The only exception to the above limits in the various jurisdictions is found in a ruling by the Court of Appeals of Georgia in Porter v Lassiter, 91 Ga App 712; 87 SE2d 100 (1955). After looking to decisions of the Supreme Court of Georgia relating to prosecutions for foeticide, the Porter court concluded the mother could maintain a suit for the loss of a 4-1/2 month-old baby dead upon birth. The Porter court further ruled that the child need not be "viable” provided it was "quick” or capable of moving in its mother’s womb. However, the suit was brought under a Georgia statute that appears to give parents a right of recovery for the loss of a child rather than giving the right to recover to the deceased infant.

ALASKA: Mace v Jung, 210 F Supp 706 (D Alas, 1962), ILLINOIS: Rapp v Hiemenz, 107 Ill App 2d 382; 246 NE2d 77 (1969), Chrisafogeorgis v Brandenberg, 55 Ill 2d 368; 304 NE2d 88 (1973), IOWA: McKillip v Zimmerman, 191 NW2d 706 (Iowa, 1971), MASSACHUSETTS: Leccese v McDonough, 361 Mass 64; 279 NE2d 339 (1972), NEW HAMPSHIRE: Poliquin v MacDonald, 101 NH 104; 135 A2d 249 (1957), SOUTH CAROLINA: West v McCoy, 233 SC 369; 105 SE2d 88 (1958) .
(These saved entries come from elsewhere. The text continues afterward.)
-- ==== Sys2Proof/Machine/Boot.lean ====
section
/-! DEFINITION. The meanings of the boot, life-cycle, tamper, attestation, function-reset and reset-land rows (R484, R502 to
R509, R516, R576). -/
namespace Sys2Proof.Machine

/-- FLR_VF (R484): function-level reset of VF n. -/
def execFlrVf (n : Nat) (s : State) : Host.Outcome State Fault Refusal := .next (s.flrVf n)

/-- FLR_PF (R484): function-level reset of the PF. -/
def execFlrPf (s : State) : Host.Outcome State Fault Refusal := .next s.flrPf

/-- POWER_GOOD (R502): the fuses are sensed. -/
def execPowerGood (s : State) : Host.Outcome State Fault Refusal :=
  if s.porLow then .next s else .next ({ s with sensed := true }.awaitImage)

/-- POR_ASSERT (R584): POR_N goes low. -/
def execPorAssert (s : State) : Host.Outcome State Fault Refusal := .next s.powerDown

/-- POR_DEASSERT (R576): POR_N goes high. -/
def execPorDeassert (s : State) : Host.Outcome State Fault Refusal := .next s.powerUp

/-- PERST_ASSERT (R516): PERST# goes low. -/
def execPerstAssert (s : State) : Host.Outcome State Fault Refusal := if s.perstLow then .next s else .next s.perst

/-- PERST_DEASSERT (R502): PERST# goes high, and the PF reaches AWAIT_IMAGE. -/
def execPerstDeassert (s : State) : Host.Outcome State Fault Refusal := .next ({ s with perstLow := false }.awaitImage)

/-- BOOT_GO (R502): the PF writes PRM_BOOT_CMD with GO. -/
def execBootGo (v : BitVec 64) (s : State) : Host.Outcome State Fault Refusal :=
  if s.fnPresent 0 then .next ((s.writeBoot (v ||| 0x2000000)).answer stOK []) else .next (s.answer stNoUnit [])

/-- BOOT_VERIFY_DONE (R504): verification ends. -/
def execBootVerifyDone (s : State) : Host.Outcome State Fault Refusal := .next s.endBoot

/-- LC_TRANSITION (R506): PRM_LC_CMD written with GO. -/
def execLcTransition (m : Master) (v : BitVec 64) (s : State) : Host.Outcome State Fault Refusal :=
  .next (s.guardWrite m R.prmLcCmd 31 [] (fun s => s.writeLc m (v ||| 0x8000000000000)))

/-- TAMPER_EVENT (R507): a glitch, a temperature outside its range, or a refused debug access. -/
def execTamperEvent (c : TamperCause) (s : State) : Host.Outcome State Fault Refusal := .next (s.tamper c)

/-- SPDM_GET_VERSION (R508). -/
def execSpdmGetVersion (s : State) : Host.Outcome State Fault Refusal := .next s.spdmVersion

/-- SPDM_GET_CAPABILITIES (R508): under version 1.4, or 1.3. -/
def execSpdmGetCapabilities (v14 : Bool) (s : State) : Host.Outcome State Fault Refusal := .next (s.spdmCapabilities v14)

/-- SPDM_NEGOTIATE_ALGORITHMS (R508): whether the requester offers SHA3-256. -/
def execSpdmNegotiateAlgorithms (sha3Offered : Bool) (s : State) : Host.Outcome State Fault Refusal :=
  .next (s.spdmAlgorithms sha3Offered)

/-- SPDM_GET_DIGESTS (R508). -/
def execSpdmGetDigests (s : State) : Host.Outcome State Fault Refusal := .next s.spdmDigests

/-- SPDM_GET_CERTIFICATE (R508): the chain of a slot. -/
def execSpdmGetCertificate (slot : Nat) (s : State) : Host.Outcome State Fault Refusal := .next (s.spdmCertificate slot)

/-- SPDM_CHALLENGE (R508, R509): a slot and a nonce. -/
def execSpdmChallenge (slot : Nat) (nonce : List (BitVec 8)) (s : State) : Host.Outcome State Fault Refusal :=
  .next (s.spdmChallenge slot nonce)

/-- SPDM_GET_MEASUREMENTS (R508): block i, or all for 0xFF; the slot that signs, if a signature is asked for. -/
def execSpdmGetMeasurements (i : Nat) (slot : Option Nat) (s : State) : Host.Outcome State Fault Refusal :=
  .next (s.spdmMeasurements i slot)

/-- SPDM_KEY_EXCHANGE (R508). -/
def execSpdmKeyExchange (slot : Nat) (s : State) : Host.Outcome State Fault Refusal := .next (s.spdmKeyExchange slot)

/-- SPDM_FINISH (R508). -/
def execSpdmFinish (s : State) : Host.Outcome State Fault Refusal := .next s.spdmFinish

/-- SPDM_END_SESSION (R508). -/
def execSpdmEndSession (s : State) : Host.Outcome State Fault Refusal := .next s.spdmEnd

end Sys2Proof.Machine
end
The Massachusetts statute reads in relevant part: "Chapter 229, § 2, as amended, reads in part (emphasis supplied): 'A person who (1) by his negligence causes the death of a person in the exercise of due care, or (2) by wilful, wanton or reckless act causes the death of a person under such circumstances that the deceased could have recovered damages for personal injuries if his death had not resulted * * * shall be liable in damages in the sum of not less than five thousand nor more than fifty thousand dollars, to be assessed with reference to the degree of his culpability and distributed as provided in section one; except that * * * [exceptions not relevant].” 279 NE2d at 340, n 1.

Admittedly, the public policy of this state on abortion has been subordinated to the changed circumstances resulting from Roe v Wade. See People v Bricker, 389 Mich 524, 529; 208 NW2d 172 (1973).

Consider the implications of allowing such conflicting rights along with the abolition of intra-family immunity in Plumley v Klein, 388 Mich 1; 199 NW2d 169 (1972). Consider further the precarious position that the physicians of this state would be put in and the subsequent effect on the physician-patient relationship.

McGarvey v Magee-Womens Hospital, 340 F Supp 751, 754 (WD Pa, 1972).